Start of Extracted data

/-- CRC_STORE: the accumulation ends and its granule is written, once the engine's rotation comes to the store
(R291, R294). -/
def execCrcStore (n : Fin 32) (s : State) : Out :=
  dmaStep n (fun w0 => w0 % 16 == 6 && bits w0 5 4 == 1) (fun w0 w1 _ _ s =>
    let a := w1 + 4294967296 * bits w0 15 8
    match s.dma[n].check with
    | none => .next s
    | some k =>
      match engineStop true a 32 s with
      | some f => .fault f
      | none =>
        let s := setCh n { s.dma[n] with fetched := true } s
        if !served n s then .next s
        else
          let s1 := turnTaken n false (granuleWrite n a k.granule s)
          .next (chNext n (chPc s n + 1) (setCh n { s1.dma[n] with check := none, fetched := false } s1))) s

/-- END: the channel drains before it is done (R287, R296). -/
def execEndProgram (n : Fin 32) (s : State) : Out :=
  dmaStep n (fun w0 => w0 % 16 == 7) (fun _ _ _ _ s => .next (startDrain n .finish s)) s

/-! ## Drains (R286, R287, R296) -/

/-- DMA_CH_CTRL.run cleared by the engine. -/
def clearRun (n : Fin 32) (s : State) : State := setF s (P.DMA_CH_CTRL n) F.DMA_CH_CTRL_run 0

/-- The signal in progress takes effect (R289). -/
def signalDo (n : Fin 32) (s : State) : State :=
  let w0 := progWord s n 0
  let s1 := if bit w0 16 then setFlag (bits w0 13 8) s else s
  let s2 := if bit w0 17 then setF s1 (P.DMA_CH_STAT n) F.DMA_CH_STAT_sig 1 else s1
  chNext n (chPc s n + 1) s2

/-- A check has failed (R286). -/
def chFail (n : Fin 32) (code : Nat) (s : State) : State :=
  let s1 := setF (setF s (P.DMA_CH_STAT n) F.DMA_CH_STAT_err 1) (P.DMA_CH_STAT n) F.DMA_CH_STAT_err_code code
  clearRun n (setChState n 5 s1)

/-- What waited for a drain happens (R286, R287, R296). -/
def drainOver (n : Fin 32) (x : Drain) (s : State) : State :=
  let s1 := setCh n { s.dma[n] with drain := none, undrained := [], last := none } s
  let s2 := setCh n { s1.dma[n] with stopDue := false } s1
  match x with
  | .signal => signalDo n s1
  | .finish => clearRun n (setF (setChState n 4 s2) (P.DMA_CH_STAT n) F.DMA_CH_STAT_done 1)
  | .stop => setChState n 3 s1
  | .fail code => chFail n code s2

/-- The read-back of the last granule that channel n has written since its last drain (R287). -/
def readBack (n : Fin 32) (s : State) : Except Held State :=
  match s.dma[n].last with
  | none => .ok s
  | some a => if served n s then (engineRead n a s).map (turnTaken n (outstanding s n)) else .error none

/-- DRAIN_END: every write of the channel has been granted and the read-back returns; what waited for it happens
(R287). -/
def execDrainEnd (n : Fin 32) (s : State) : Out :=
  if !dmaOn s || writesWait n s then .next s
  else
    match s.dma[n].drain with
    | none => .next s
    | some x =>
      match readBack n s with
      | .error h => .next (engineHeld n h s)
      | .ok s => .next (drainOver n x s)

End of Extracted data

Write out every entry once more, precisely as it stands.

/-- CRC_STORE: the accumulation ends and its granule is written, once the engine's rotation comes to the store
(R291, R294). -/
def execCrcStore (n : Fin 32) (s : State) : Out :=
  dmaStep n (fun w0 => w0 % 16 == 6 && bits w0 5 4 == 1) (fun w0 w1 _ _ s =>
    let a := w1 + 4294967296 * bits w0 15 8
    match s.dma[n].check with
    | none => .next s
    | some k =>
      match engineStop true a 32 s with
      | some f => .fault f
      | none =>
        let s := setCh n { s.dma[n] with fetched := true } s
        if !served n s then .next s
        else
          let s1 := turnTaken n false (granuleWrite n a k.granule s)
          .next (chNext n (chPc s n + 1) (setCh n { s1.dma[n] with check := none, fetched := false } s1))) s

/-- END: the channel drains before it is done (R287, R296). -/
def execEndProgram (n : Fin 32) (s : State) : Out :=
  dmaStep n (fun w0 => w0 % 16 == 7) (fun _ _ _ _ s => .next (startDrain n .finish s)) s

/-! ## Drains (R286, R287, R296) -/

/-- DMA_CH_CTRL.run cleared by the engine. -/
def clearRun (n : Fin 32) (s : State) : State := setF s (P.DMA_CH_CTRL n) F.DMA_CH_CTRL_run 0

/-- The signal in progress takes effect (R289). -/
def signalDo (n : Fin 32) (s : State) : State :=
  let w0 := progWord s n 0
  let s1 := if bit w0 16 then setFlag (bits w0 13 8) s else s
  let s2 := if bit w0 17 then setF s1 (P.DMA_CH_STAT n) F.DMA_CH_STAT_sig 1 else s1
  chNext n (chPc s n + 1) s2

/-- A check has failed (R286). -/
def chFail (n : Fin 32) (code : Nat) (s : State) : State :=
  let s1 := setF (setF s (P.DMA_CH_STAT n) F.DMA_CH_STAT_err 1) (P.DMA_CH_STAT n) F.DMA_CH_STAT_err_code code
  clearRun n (setChState n 5 s1)

/-- What waited for a drain happens (R286, R287, R296). -/
def drainOver (n : Fin 32) (x : Drain) (s : State) : State :=
  let s1 := setCh n { s.dma[n] with drain := none, undrained := [], last := none } s
  let s2 := setCh n { s1.dma[n] with stopDue := false } s1
  match x with
  | .signal => signalDo n s1
  | .finish => clearRun n (setF (setChState n 4 s2) (P.DMA_CH_STAT n) F.DMA_CH_STAT_done 1)
  | .stop => setChState n 3 s1
  | .fail code => chFail n code s2

/-- The read-back of the last granule that channel n has written since its last drain (R287). -/
def readBack (n : Fin 32) (s : State) : Except Held State :=
  match s.dma[n].last with
  | none => .ok s
  | some a => if served n s then (engineRead n a s).map (turnTaken n (outstanding s n)) else .error none

/-- DRAIN_END: every write of the channel has been granted and the read-back returns; what waited for it happens
(R287). -/
def execDrainEnd (n : Fin 32) (s : State) : Out :=
  if !dmaOn s || writesWait n s then .next s
  else
    match s.dma[n].drain with
    | none => .next s
    | some x =>
      match readBack n s with
      | .error h => .next (engineHeld n h s)
      | .ok s => .next (drainOver n x s)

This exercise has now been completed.